--- Provided material Enclosed Below ---

-- ==== Sys2Proof/Machine/Crc.lean ====
section
/-! DEFINITION. CRC32 (spec 20_memory R66). -/

namespace Sys2Proof.Machine

/-- One of the 8 rounds of a byte (20_memory R66). -/
def crcRound (r : Word) : Word :=
  if r.getLsbD 0 then (r >>> 1) ^^^ 0xEDB88320 else r >>> 1

/-- One byte into the accumulator. -/
def crcByte (r : Word) (b : Byte) : Word :=
  (List.range 8).foldl (fun acc _ => crcRound acc) (r ^^^ b.setWidth 32)

/-- `CRC32` of a list of bytes. The constants are those of CRC-32/ISO-HDLC, which the spec marks as
general knowledge (20_memory R66, 92 D7); PRESUMED, assumption 9. -/
def crc32 (bs : List Byte) : Word := bs.foldl crcByte 0xFFFFFFFF ^^^ 0xFFFFFFFF

end Sys2Proof.Machine
end

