/-- A reserved record type ends the invocation after the type byte: no counter, nothing more consumed
(41 R137, the spec's decision D20). That one step reads all six bytes is the model's choice: with an
empty schedule a step runs a whole invocation (assumption 4). -/
def Obligations.ReservedTypeEndsTheInvocation : Prop :=
  ∀ (s : State) (ch t : Byte) (rest : List Byte),
    s.sched = [] → s.dstate = .idle → s.cfg.triggerMin ≤ s.queue.length →
    s.queue = 0x55 :: 0x50 :: 0x58 :: 0x4C :: ch :: t :: rest → t = 0x00 ∨ 0x05 ≤ t.toNat →
    ∃ lat d, step s = .next { s with
      queue := rest, crcAcc := [0x55, 0x50, 0x58, 0x4C, ch, t], lat := lat, drawn := d }

/-- Byte by byte, the decoder gives what the instruction gives: the trigger step and one decoder step
per consumed byte end in exactly the outcome of `exec` (41 R130 to R148). -/
def Obligations.ByteByByteRunIsTheInstruction : Prop :=
  ∀ (s : State) (i : Instr) (bs rest : List Byte),
    s.dstate = .idle → s.cfg.triggerMin ≤ s.queue.length →
    decode s.cfg s.queue = .instr i rest → encode i = some bs →
    decoderSteps (bs.length + 1) s = exec i { s with queue := rest }

/-- A frame inside another frame, or one whose declared and actual length differ, is plain bytes: they
stand next in the stream (the model's reading of 41 R149, assumption 5). -/
def Obligations.BytesInsideAFrameAreThatFrames : Prop :=
  ∀ (s : State) (i : Instr) (bs : List Byte), encode i = some bs →
    (s.dstate ≠ .idle ∨ wellFormed s.cfg i = false) →
    exec i s = .next { s with queue := bs ++ s.queue }

/-! ### Decoder steps -/

/-- `ReadByte()` waits on an empty queue; else it removes the first byte and feeds the accumulator
(20_memory R62). -/
def Obligations.ReadByteConsumesAndAccumulates : Prop :=
  ∀ s : State,
    (s.queue = [] → readByte s = none ∧ (s.dstate ≠ .idle → decoderStep s = .next s)) ∧
    (∀ b q, s.queue = b :: q →
      readByte s = some (b, { s with queue := q, crcAcc := s.crcAcc ++ [b] }))

/-- S_IDLE: with TRIGGER_MIN bytes there the CRC context is reset and the magic scan begins, else the
decoder holds (41 R131). -/
def Obligations.TriggerStartsAnInvocation : Prop :=
  ∀ s : State, s.dstate = .idle →
    (s.cfg.triggerMin ≤ s.queue.length →
      decoderStep s = .next { s with crcAcc := [], dstate := .magic 0 }) ∧
    (s.queue.length < s.cfg.triggerMin → decoderStep s = .next s)

/-- The magic scan, one byte (41 R132, R133). -/
def Obligations.MagicScanComparesOneByte : Prop :=
  ∀ (s : State) (i : Fin 4) (b : Byte) (q : List Byte), s.dstate = .magic i → s.queue = b :: q →
    (b = magicByte i → decoderStep s = .next { s with
      queue := q, crcAcc := s.crcAcc ++ [b],
      dstate := if i = 3 then .hdr 0 else .magic (i + 1) }) ∧
    (b ≠ magicByte i → ∃ lat d, decoderStep s = .next { s with
      queue := q, crcAcc := s.crcAcc ++ [b], cntFrameMiss := (s.cntFrameMiss + 1) % 2 ^ s.cfg.cntW,
      dstate := .idle, lat := lat, drawn := d })

/-- The header: the channel byte is latched, then the record type, the addressing and the dispatch
(41 R134 to R137). -/
def Obligations.HeaderLatchesAndDispatches : Prop :=
  ∀ (s : State) (b : Byte) (q : List Byte), s.queue = b :: q →
    (s.dstate = .hdr 0 → decoderStep s = .next { s with
      queue := q, crcAcc := s.crcAcc ++ [b], dstate := .hdr 1,
      lat := { s.lat with hChannel := b } }) ∧
    (s.dstate = .hdr 1 →
      (b = 0x01 ∨ b = 0x03 ∨ b = 0x04 → decoderStep s = .next { s with
        queue := q, crcAcc := s.crcAcc ++ [b], dstate := .param 0,
        lat := { s.lat with
          hType := b
          addressed := isAddressed s.cfg s.lat.hChannel
          phys := physOf s.cfg s.lat.hChannel } }) ∧
      (b = 0x02 → decoderStep s = .next { s with
        queue := q, crcAcc := s.crcAcc ++ [b], dstate := .crc 0,
        lat := { s.lat with
          hType := b
          addressed := isAddressed s.cfg s.lat.hChannel
          phys := physOf s.cfg s.lat.hChannel
          crcLocal := crc32 (s.crcAcc ++ [b]) } }) ∧
      (b = 0x00 ∨ 0x05 ≤ b.toNat → ∃ lat d, decoderStep s = .next { s with
        queue := q, crcAcc := s.crcAcc ++ [b], dstate := .idle, lat := lat, drawn := d }))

--- End of Enclosed Provided material ---

### Task objective
The first line of the records and every line down to the line with "nothing more consumed" must be quoted exactly; leave out all else.

### Task output
-- ==== Sys2Proof/Machine/Crc.lean ====
section
/-! DEFINITION. CRC32 (spec 20_memory R66). -/

namespace Sys2Proof.Machine

/-- One of the 8 rounds of a byte (20_memory R66). -/
def crcRound (r : Word) : Word :=
  if r.getLsbD 0 then (r >>> 1) ^^^ 0xEDB88320 else r >>> 1

/-- One byte into the accumulator. -/
def crcByte (r : Word) (b : Byte) : Word :=
  (List.range 8).foldl (fun acc _ => crcRound acc) (r ^^^ b.setWidth 32)

/-- `CRC32` of a list of bytes. The constants are those of CRC-32/ISO-HDLC, which the spec marks as
general knowledge (20_memory R66, 92 D7); PRESUMED, assumption 9. -/
def crc32 (bs : List Byte) : Word := bs.foldl crcByte 0xFFFFFFFF ^^^ 0xFFFFFFFF

end Sys2Proof.Machine
end

/-- A reserved record type ends the invocation after the type byte: no counter, nothing more consumed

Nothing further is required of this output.